How do you get an investment edge?

Is it having the smartest analysts on board who can tear through quarterly SEC financial filings to discover hidden gems of information overlooked by everyone else in the world?


Is it having high-speed data lines that allow us to conduct flash trades, hundreds per second, trying to scalp minor basis points of performance that could come with rapid fire trading?

No again.

Is it being plugged in to the rich and powerful who might give us the proverbial wink and nod before all others realize what is going on?

Nope, not that either.

Does BCM even have an edge?

Oh yes, we certainly do.  In fact, we have two.

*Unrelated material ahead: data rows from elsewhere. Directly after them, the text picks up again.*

-- ==== Sys2Proof/Safety.lean ====
section
/-!
DEFINITION. The terms claims use: a live block, the invariant of a safe run, and the register writes and reads
named by voice, register and offset.
-/

namespace Sys2Proof.Machine

/-! ### The invariant -/

/-- No fault or refusal mark is set (10_state R48). -/
abbrev State.live (s : State) : Prop := s.fault = none ∧ s.refused = none

/-- Under the test bit the accumulator is 0 (10_state R23, 40_oscillator R104); the shift-register countdown
runs only under the test bit (R110, R122), the floating countdown only with selector 0 (R117, R121). -/
abbrev Osc.Inv (o : Osc) : Prop :=
  (o.test = true → o.acc = 0) ∧ (o.test = false → o.srResetCnt = 0) ∧ (o.sel ≠ 0 → o.floatCnt = 0)

/-- The exponential counter is below its period (10_state R26); a held counter is 0 and not in ATTACK
(10_state R26); the rate period is that of the state's nibble (41_envelope R146); a pending gate event goes
where the gate bit says, and with none pending the gate bit and the state agree (41_envelope R143, R147); in
STEP mode the exponential period is that of the counter (41_envelope R152). -/
abbrev Env.Inv (P : Params) (e : Env) : Prop :=
  e.expCnt < e.expPeriod.ticks ∧
  (e.holdZero = true → e.cnt = 0 ∧ e.state ≠ .attack) ∧
  e.ratePeriod = e.periodFor P e.state ∧
  (e.pipeCnt ≠ 0 → e.pipeNext = if e.gate then .attack else .release) ∧
  (e.pipeCnt = 0 → (e.gate = true ↔ e.state ≠ .release)) ∧
  (P.expPeriodMode = .step → e.expPeriod = expPeriodOf e.cnt)

/-- The invariant of the block: every voice's, the canonical register space (20_memory R60), no held write
on MOS6581 (20_memory R66), and every signed quantity in range (60_exceptions R283, 45_chip R259). -/
abbrev State.Inv (s : State) : Prop :=
  (∀ v, (s.osc.get v).Inv) ∧ (∀ v, (s.env.get v).Inv params) ∧
  s.shadow.wf = true ∧ (s.chip = .mos6581 → s.pending = none) ∧
  (fits params s.flt.vhp = true ∧ fits params s.flt.vbp = true ∧ fits params s.flt.vlp = true ∧
    fits params s.flt.vnf = true) ∧
  (fits params s.ext.vlp = true ∧ fits params s.ext.vhp = true ∧ fits params s.ext.vo = true) ∧
  (-134217728 ≤ s.cfg.extIn ∧ s.cfg.extIn < 134217728)

/-! ### Instructions by register -/

/-- The number of a voice (00_scope R15). -/
def VoiceId.toNat : VoiceId → Nat
  | .v0 => 0
  | .v1 => 1
  | .v2 => 2

/-- The place of a register in its voice's seven offsets (20_memory R61). -/
def VoiceReg.toNat : VoiceReg → Nat
  | .freqLo => 0
  | .freqHi => 1
  | .pwLo => 2
  | .pwHi => 3
  | .control => 4
  | .attackDecay => 5
  | .sustainRelease => 6

/-- The offset of a voice register, 7v + 0..6 (20_memory R61). -/
def voiceAddr (v : VoiceId) (r : VoiceReg) : Addr := BitVec.ofNat 5 (7 * v.toNat + r.toNat)

/-- The offset of a filter register (20_memory R61). -/
def filterAddr : FilterReg → Addr
  | .fcLo => 0x15
  | .fcHi => 0x16
  | .resFilt => 0x17
  | .modeVol => 0x18

/-- The write of a voice register. -/
def voiceWrite : VoiceId → VoiceReg → Byte → Instr
  | .v0, .freqLo, d => .writeV0FreqLo d
  | .v0, .freqHi, d => .writeV0FreqHi d
  | .v0, .pwLo, d => .writeV0PwLo d
  | .v0, .pwHi, d => .writeV0PwHi d
  | .v0, .control, d => .writeV0Control d
  | .v0, .attackDecay, d => .writeV0Ad d
  | .v0, .sustainRelease, d => .writeV0Sr d
  | .v1, .freqLo, d => .writeV1FreqLo d
  | .v1, .freqHi, d => .writeV1FreqHi d
  | .v1, .pwLo, d => .writeV1PwLo d
  | .v1, .pwHi, d => .writeV1PwHi d
  | .v1, .control, d => .writeV1Control d
  | .v1, .attackDecay, d => .writeV1Ad d
  | .v1, .sustainRelease, d => .writeV1Sr d
  | .v2, .freqLo, d => .writeV2FreqLo d
  | .v2, .freqHi, d => .writeV2FreqHi d
  | .v2, .pwLo, d => .writeV2PwLo d
  | .v2, .pwHi, d => .writeV2PwHi d
  | .v2, .control, d => .writeV2Control d
  | .v2, .attackDecay, d => .writeV2Ad d
  | .v2, .sustainRelease, d => .writeV2Sr d

/-- The write of a filter register. -/
def filterWrite : FilterReg → Byte → Instr
  | .fcLo, d => .writeFcLo d
  | .fcHi, d => .writeFcHi d
  | .resFilt, d => .writeResFilt d
  | .modeVol, d => .writeModeVol d

/-- The seven unmapped offsets, 0x19 to 0x1F (20_memory R62). -/
inductive UnmappedOffset where
  | x19
  | x1A
  | x1B
  | x1C
  | x1D
  | x1E
  | x1F
  deriving DecidableEq, Repr

/-- The offset itself. -/
def UnmappedOffset.addr : UnmappedOffset → Addr
  | .x19 => 0x19
  | .x1A => 0x1A
  | .x1B => 0x1B
  | .x1C => 0x1C
  | .x1D => 0x1D
  | .x1E => 0x1E
  | .x1F => 0x1F

/-- The write to an unmapped offset. -/
def unmappedWrite : UnmappedOffset → Byte → Instr
  | .x19, d => .writeUnmapped19 d
  | .x1A, d => .writeUnmapped1A d
  | .x1B, d => .writeUnmapped1B d
  | .x1C, d => .writeUnmapped1C d
  | .x1D, d => .writeUnmapped1D d
  | .x1E, d => .writeUnmapped1E d
  | .x1F, d => .writeUnmapped1F d

/-- The WRITE of an offset 0..31: the 25 register writes and the 7 unmapped ones (30_encoding R91). -/
def writeAt (a : Addr) (d : Byte) : Instr := decodeWrite (a.setWidth 8) d

/-- The READ of an offset 0..31: READ_0x00 .. READ_0x1F, of which READ_OSC3 and READ_ENV3 are 0x1B and 0x1C
(30_encoding R91). -/
def readAt (a : Addr) : Instr := decodeRead (a.setWidth 8)

end Sys2Proof.Machine
end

  • A long-term investment orientation as opposed to the short-term, quarter-to-quarter performance derby that most professionals are hostage to.
  • A recognition that managing our investment behavior, particularly during times of duress, is what has the potential to dramatically separate us from the crowd if managed well.

You may be thinking that these two points cannot be a “real strategy” for achieving investment success.  Too simple, too elementary of a concept that it is impossible to logically rationalize this as a valid solution.  But you would be incorrect, as many shareholders of Fidelity’s Magellan fund during the 1980’s can attest.


One of the most successful mutual funds of all time was the Fidelity Magellan fund when Peter Lynch was the investment manager.  Lynch, who managed Magellan from 1977 to 1990, compiled what is arguably the greatest performance record of all time as the Magellan fund compounded at 29% per year under his fourteen-year watch.

Because this performance record was no secret, money poured into this fund, and by 1990, Fidelity Magellan was the largest stock mutual fund in the world.

Given this background, you would think that the average investor in Magellan made out like a bandit.

Nope.  Not even close.

After reviewing internal records, Fidelity discovered something amazing – the average investor in the Magellan fund actually LOST money.  How can that be?  If you have a fund that compounds at 29% per year for fourteen years, how do you lose money???

I’ll tell you how.  Behavior.  Or more specifically, bad investment behavior (hello behavior gap!)  Because investors often act emotionally, they tend to jump in and out of investments based on recent short-term  results.  When Magellan went down, investors got scared and sold, often at the bottom.  Likewise, when the news was good, and Magellan was going up, they got greedy and jumped back in more times than not, near or at a short-term market high.  Wash, rinse, repeat until broke!

A countless amount of wealth has been left on the table by investors not understanding that your behavior is by far the greatest determinant of your ultimate outcome (recall another Fidelity study we’ve highlighted that revealed the group of investors who did best across all of their stock funds were, in fact, dead!)

As Howard Marks, one of the greatest investors of all time put it, “To have an investment edge, you have to do something different, and I think the main difference comes in refusing to be part of the emotional swings. You have to resist those emotions if you are going to outperform.”

Charlie Ellis (Winning the Losers Game) further wrote, “The hardest work in investing is not intellectual; it’s emotional.  Benign neglect is, for most investors, the secret of long-term success”.

As Bo said in his last blog, “Ignore Everything”, today’s headlines truly will be tomorrow’s footnotes.  Do not succumb to ever occurring near-term hysteria in ways that act against your interest.  Understanding this truly is our edge.